Classification of Groups of Order 12.

[quantumdude]

Homework Statement

Classify the groups of order 12.

Homework Equations

None.

The Attempt at a Solution

The professor has worked this out up to a point. He proved a corollary that states:

"Let G be a group of order 12 whose 3-Sylow subgroups are not normal. Then G is isomorphic to A_4."

After the proof he states:

"Thus, the classification of groups of order 12 depends only on classifying the split extensions of Z_3 by groups of order 4."

OK, fine. So I know that split extensions are semidirect products, and that there are only 2 groups of order 4. So I need to compute the following:

D_4 \times_{\alpha} \mathbb{Z}_3
\mathbb{Z}_4 \times_{\beta} \mathbb{Z}_3

(sorry, don't know how to make the symbol for semidirect products)

Here's where the confusion begins. If I compare the semidirect products above with the definition of the same, then I see that I have to find the homomorphisms \alpha: \mathbb{Z}_3 \rightarrow Aut(D_4) and \beta: \mathbb{Z}_3 \rightarrow Aut(\mathbb{Z}_4).

The second one isn't so bad, but I would really like to turn the first one around so that the homomorphism comes out of D_4. That's because I've already done a homework exercise that gives me all of the homomorphisms out of D_{2n}.

So, first question: Is D_4 \times_{\alpha} \mathbb{Z}_3 for some \alpha isomorphic to \mathbb{Z}_3 \times_{\gamma} D_4 for some \gamma? In other words, can I arrange it so that I'm looking for homomorphisms from D_4 to Aut(\mathbb{Z}_3)?

Hope the question is clear.

 

[StatusX]

In general, no. In a non-trivial semi-direct product one of the groups in the product is normal and the other isn't (where we think of the groups making up the product as embedded in semi-direct product in the natural way). So it isn't symmetric. But Aut(D_4) is a pretty simple group, and the homomorphisms from Z_3 into it are really easy to classify (ie, find the automorphisms of order dividing 3).

 

[quantumdude]

In general, no.

That's what I suspected.

In a non-trivial semi-direct product one of the groups in the product is normal and the other isn't (where we think of the groups making up the product as embedded in semi-direct product in the natural way). So it isn't symmetric. But Aut(D_4) is a pretty simple group, and the homomorphisms from Z_3 into it are really easy to classify (ie, find the automorphisms of order dividing 3).

OK thanks, I'll try it.

Here's a stupid question. The definition of semidirect product of H and K with respect to \alpha is as follows.

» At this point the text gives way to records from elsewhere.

/-! ## Seconds and minutes -/

/-- Flags of a second that ends: LOCKED, STEPPED, OUTSIDE, FAILOVER, DORMANT, MISS and RATE_MISS (Table 20-2); CONFIG is already set. -/
def endFlags (s : State) (r : LkRec) : Nat :=
  (r.flags ||| bitAt (s.look.lockedAll && s.time.locked) 0) ||| bitAt s.time.stepped 1 ||| bitAt (!lkEnabled s r.cls) 3 |||
  bitAt s.look.failover 5 ||| bitAt (decide (s.power.mode = .dormant)) 6 ||| (lkMisses r <<< 8) ||| bitAt (lkRateMiss r) 12

/-- Classes that are enabled in the second in progress, and those that have a record of it: enabled, or changed at its start. -/
def classesOn (s : State) : List Nat := (List.range 256).filter (lkEnabled s)
def lkClasses (s : State) : List Nat :=
  (List.range 256).filter (fun c => lkEnabled s c || (sfind s.look.now c).isSome)

/-- The second in progress ends: its records join the open minute, and a miss raises TARGET_MISS (R326, R330). -/
def closeSecond (s : State) : State :=
  let rs := (lkClasses s).map (fun c => let r := nowRec s c; { r with flags := endFlags s r })
  let miss := rs.any (fun r => decide (lkMisses r ≠ 0) || lkRateMiss r)
  let s1 := { s with look.minute := rs ++ s.look.minute, look.now := [], look.lockedAll := s.time.locked, look.failover := false,
                     look.failoverSecs := s.look.failoverSecs + (if s.look.failover then 1 else 0),
                     look.inMinute := (classesOn s).foldl insertNat s.look.inMinute, time.stepped := false }
  if miss then raise s1 0x0A1 else s1

/-- Committed class configurations and TIME_SRC come into force at a second boundary; a changed class's record has CONFIG (R324). -/
def applyClassCfg (s : State) : State :=
  let s1 := (List.range 256).foldl (fun s c =>
    let v := dparam s (0x7010 + c / 128) (c % 128 + 1)
    if v = lkCfg s c then s
    else
      let s1 := { s with look.cfg := sset 0 s.look.cfg c v }
      modNow s1 c (fun r => { r with flags := putBit r.flags 4 true })) s
  let src := dparam s1 0x7001 1
  if src = s1.time.src then s1
  else { s1 with time.src := src, time.lastRef := s1.time.clock, time.locked := false, time.lost := false, look.lockedAll := false }

/-- A minute ends: the batches of the classes enabled in it wait for their seal (R330). -/
def closeMinute (s : State) (m : Nat) : State :=
  { s with look.due := s.look.minute.filter (fun r => s.look.inMinute.contains r.cls) ++ s.look.due, look.minute := [],
           look.toSeal := s.look.toSeal ++ s.look.inMinute.map (fun c => (c, m)), look.inMinute := [] }

/-- Device time moved to a later value: the second in progress ends if it is left, jumped seconds of the minutes touched become
SKIPPED records, and minutes that are left are closed (R328, R330). -/
def advanceTime (s : State) (t : Nat) (jump : Bool) : State :=
  let a := second s
  let b := t / 1000000000
  if b ≤ a then { s with time.dev := Nat.max s.time.dev t }
  else
    let cls := classesOn s
    let skip (s : State) (lo hi : Nat) : State :=
      { s with look.minute := ((List.range (hi - lo)).flatMap (fun k =>
          cls.map (fun c => { freshRec s c (lo + k) with flags := 4, rate := 0, targets := [] }))).reverse ++ s.look.minute }
    let s0 := if jump then { s with time.stepped := true } else s
    let s1 := closeSecond s0
    let s2 := if jump then skip s1 (a + 1) (Nat.min b (60 * (a / 60 + 1))) else s1
    let s3 := if a / 60 = b / 60 then s2 else
      let s4 := closeMinute s2 (a / 60)
      if jump then skip { s4 with look.inMinute := if 60 * (b / 60) < b then cls else [] } (60 * (b / 60)) b else s4
    applyClassCfg { s3 with time.dev := t }

/-- SECOND_BOUNDARY: device time reaches its next whole second (R326, R330). -/
def execSecondBoundary (s : State) : Out :=
  .next (advanceTime { s with time.clock := s.time.clock + ((second s + 1) * 1000000000 - s.time.dev) } ((second s + 1) * 1000000000) false)

/-- The bytes of a batch before its seal (Table 20-3). -/
def batchBody (s : State) (c m bseq : Nat) (recs : List LkRec) (part : Nat) : List Byte :=
  let quiet := recs.all recQuiet
  leBytes 4 0x5247444C ++ leBytes 2 1 ++ leBytes 1 c ++ leBytes 1 part ++ leBytes 1 (if quiet then 0 else recs.length) ++
  leBytes 1 (if quiet then 1 else 0) ++ leBytes 1 s.time.src ++ leBytes 1 0 ++ leBytes 8 bseq ++ leBytes 8 (m * 60000000000) ++
  leBytes 8 s.fuses.serial.toNat ++ leBytes 2 s.seed.incarnation.toNat ++ leBytes 26 0 ++
  (if quiet then [] else recs.flatMap recBytes)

"Let \alpha: K \rightarrow Aut(H) be a homomorphism. By the semidirect product of H and K with respect to \alpha, written H \times_{\alpha} K, we mean the set H \times K with the binary operation given by setting

(h_1,k_1) \cdot (h_2,k_2) = (h_1 \cdot \alpha(k_1)(h_2),k_1k_2)"

I'm a little unsure of what the right hand side of that last equation means. Since here H=D_4 and K=\mathbb{Z}_3, I suppose that in the first coordinate of the ordered pair I'll be multiplying in D_4, and in the second coordinate "k_1k_2" means "addition of k_1 and k_2 mod 3". Is that right? Also, I am supposing that the object "\alpha(k_1)(h_2)" is to be read as the product of \alpha(k_1) and h_2 in D_4. Is that also right?

 

[StatusX]

\alpha is a homomorphism from K to Aut(H), so \alpha(k_1) is an automorphism, and \alpha(k_1)(h_2) is the element in H that this automorphism sends h_2 to.